Shakespeare is believed to have written two plays a year while he was a shareholder. On June 29, 1613, the Globe Theatre was destroyed by fire while the history of Henry VIII. was being enacted. Burbage, Hemings, Condell, and the Fool were so long in leaving the theatre that the spectators feared for their safety. It is not known whether this fire would prove a loss to him. In June of that year a malicious piece of gossip was circulating in Stratford against the good name of Shakespeare's daughter, Susanna Hall. The rumour was traced to a man called Lane, who was summoned to appear before the Ecclesiastical Court at Worcester on July 15, 1613. He did not venture to appear, and he was duly excommunicated for perjury.
It was the custom for the Corporation then to make complimentary offerings of wine to those whom they wished to honour, and thus they honoured an itinerant preacher, quartered at New Place, in the spring of 1614, with a quart of sack and another of claret, and this has been supposed to prove that the poet had turned Puritan. John Combe, one of the chief men of the neighbourhood, died in July, 1614, leaving Shakespeare L5. Shakespeare would probably never receive it. The will, dated January 28, 1612-13, was not proved till November, 1616. It is clear, however, that these men were friendly at that time, and that the mock elegy, attributed to Shakespeare, could not then have been written, or, if written, was only laughed at. The Globe Theatre was rebuilt at great cost that year. Chamberlain, writing to a lady in Venice, said: "I hear much speech of this new playhouse, which is sayde to be the fayrest that ever was in England" (June 30, 1614).

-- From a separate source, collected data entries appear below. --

-- ==== Sys2Proof/Tests/Slice0.lean ====
section
/-! SUPPORT. Tests of the model against the vectors of `95_test_vectors.md` and the examples of the rules, one step each,
and for every statement with hypotheses a concrete state and operands that meet them. -/

namespace Sys2Proof.Tests

open Sys2Proof.Machine

/- Well-formedness: the one check refuses its ill-formed term. -/

theorem test_wf_refuses_beat_out_operand : (Instr.beat .out 5).wf = false := by decide

theorem test_wf_accepts_beat : (Instr.beat .out 0).wf = true ∧ (Instr.beat .inp 5).wf = true := by decide

/- Decoding, the words of `95_test_vectors.md` section 2.1. -/

theorem test_decode_startup_words :
    decode 0x00000000 0 = some .nop ∧ decode 0x08000000 0 = some (.claim .inp) ∧
    decode 0x0C000000 0 = some (.claim .out) ∧ decode 0x12000008 0 = some (.config .inp .rd .b 8) ∧
    decode 0x15000008 0 = some (.config .out .wr .a 8) ∧ decode 0x1700FFFF 0 = some (.config .out .wr .b 65535) ∧
    decode 0x18000000 0 = some (.start .inp) ∧ decode 0x1C000000 0 = some (.start .out) := by decide

theorem test_decode_buffer_words :
    decode 0x20000000 0 = some (.swap .inp) ∧ decode 0x24000000 0 = some (.swap .out) ∧
    decode 0x28000000 0 = some (.rdptr .inp) ∧ decode 0x2C000000 0 = some (.rdptr .out) ∧
    decode 0x30000000 0 = some (.wrptr .inp) ∧ decode 0x34000000 0 = some (.wrptr .out) ∧
    decode 0x38000007 0 = some (.ldr .inp 7) ∧ decode 0x3C000000 0 = some (.ldr .out 0) := by decide

theorem test_decode_store_words :
    decode 0x44000003 0x11 = some (.stw .out 3 0x11) ∧ decode 0x40000000 0xFFFFFFFF = some (.stw .inp 0 0xFFFFFFFF) ∧
    decode 0x4A000000 0 = some (.lds .inp .b 0) ∧ decode 0x4C000005 0 = some (.lds .out .a 5) ∧
    decode 0x54000000 0xA0 = some (.sts .out .a 0 0xA0) ∧ decode 0x52000001 0 = some (.sts .inp .b 1 0) := by decide

theorem test_decode_status_words :
    decode 0x58000000 0 = some .rdints ∧ decode 0x60000000 0 = some (.rdstat .inp) ∧
    decode 0x64000000 0 = some (.rdstat .out) ∧ decode 0x68000000 0 = some (.rdaddr .inp) ∧
    decode 0x6C000000 0 = some (.rdaddr .out) ∧ decode 0x70000000 0 = some (.rdlen .inp) ∧
    decode 0x74000000 0 = some (.rdlen .out) := by decide

theorem test_decode_event_words :
    decode 0x80000000 0xCAFE0001 = some (.beat .inp 0xCAFE0001) ∧ decode 0x84000000 0 = some (.beat .out 0) ∧
    decode 0x88000000 0 = some (.oncomp .inp) ∧ decode 0x8C000000 0 = some (.oncomp .out) ∧
    decode 0xF8000000 0 = some .reset := by decide

/-- R82: X is ignored where the operation does not use it. -/
theorem test_decode_ignores_data :
    decode 0x08000000 7 = some (.claim .inp) ∧ decode 0x84000000 7 = some (.beat .out 0) := by decide

/-- The illegal words of section 2.1. -/
theorem test_decode_illegal_words :
    decodeCommand 0x78000000 0 = none ∧ decodeCommand 0x00000001 0 = none ∧ decodeCommand 0x20010000 0 = none ∧
    decodeCommand 0x22000000 0 = none ∧ decodeCommand 0x20000005 0 = none ∧ decodeCommand 0x5C000000 0 = none ∧
    decodeCommand 0x39000000 0 = none ∧ decodeCommand 0x4B000000 0 = none ∧ decodeCommand 0x12800008 0 = none := by
  decide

In the same year, William Combe, the new Squire of Welcombe, attempted enclosure of some of the common fields, a design resisted by the Corporation. This scheme materially affected Shakespeare through his tithes, and much discussion has been waged over the true meaning of the entries of his cousin, Thomas Green, the Town Clerk of Stratford-on-Avon, and his attorney. Unfortunately, these are badly written, and the composition is dubious; but to my mind it seems clear that Green meant to say that Mr. Shakespeare could not bear the enclosing of Welcombe.[169]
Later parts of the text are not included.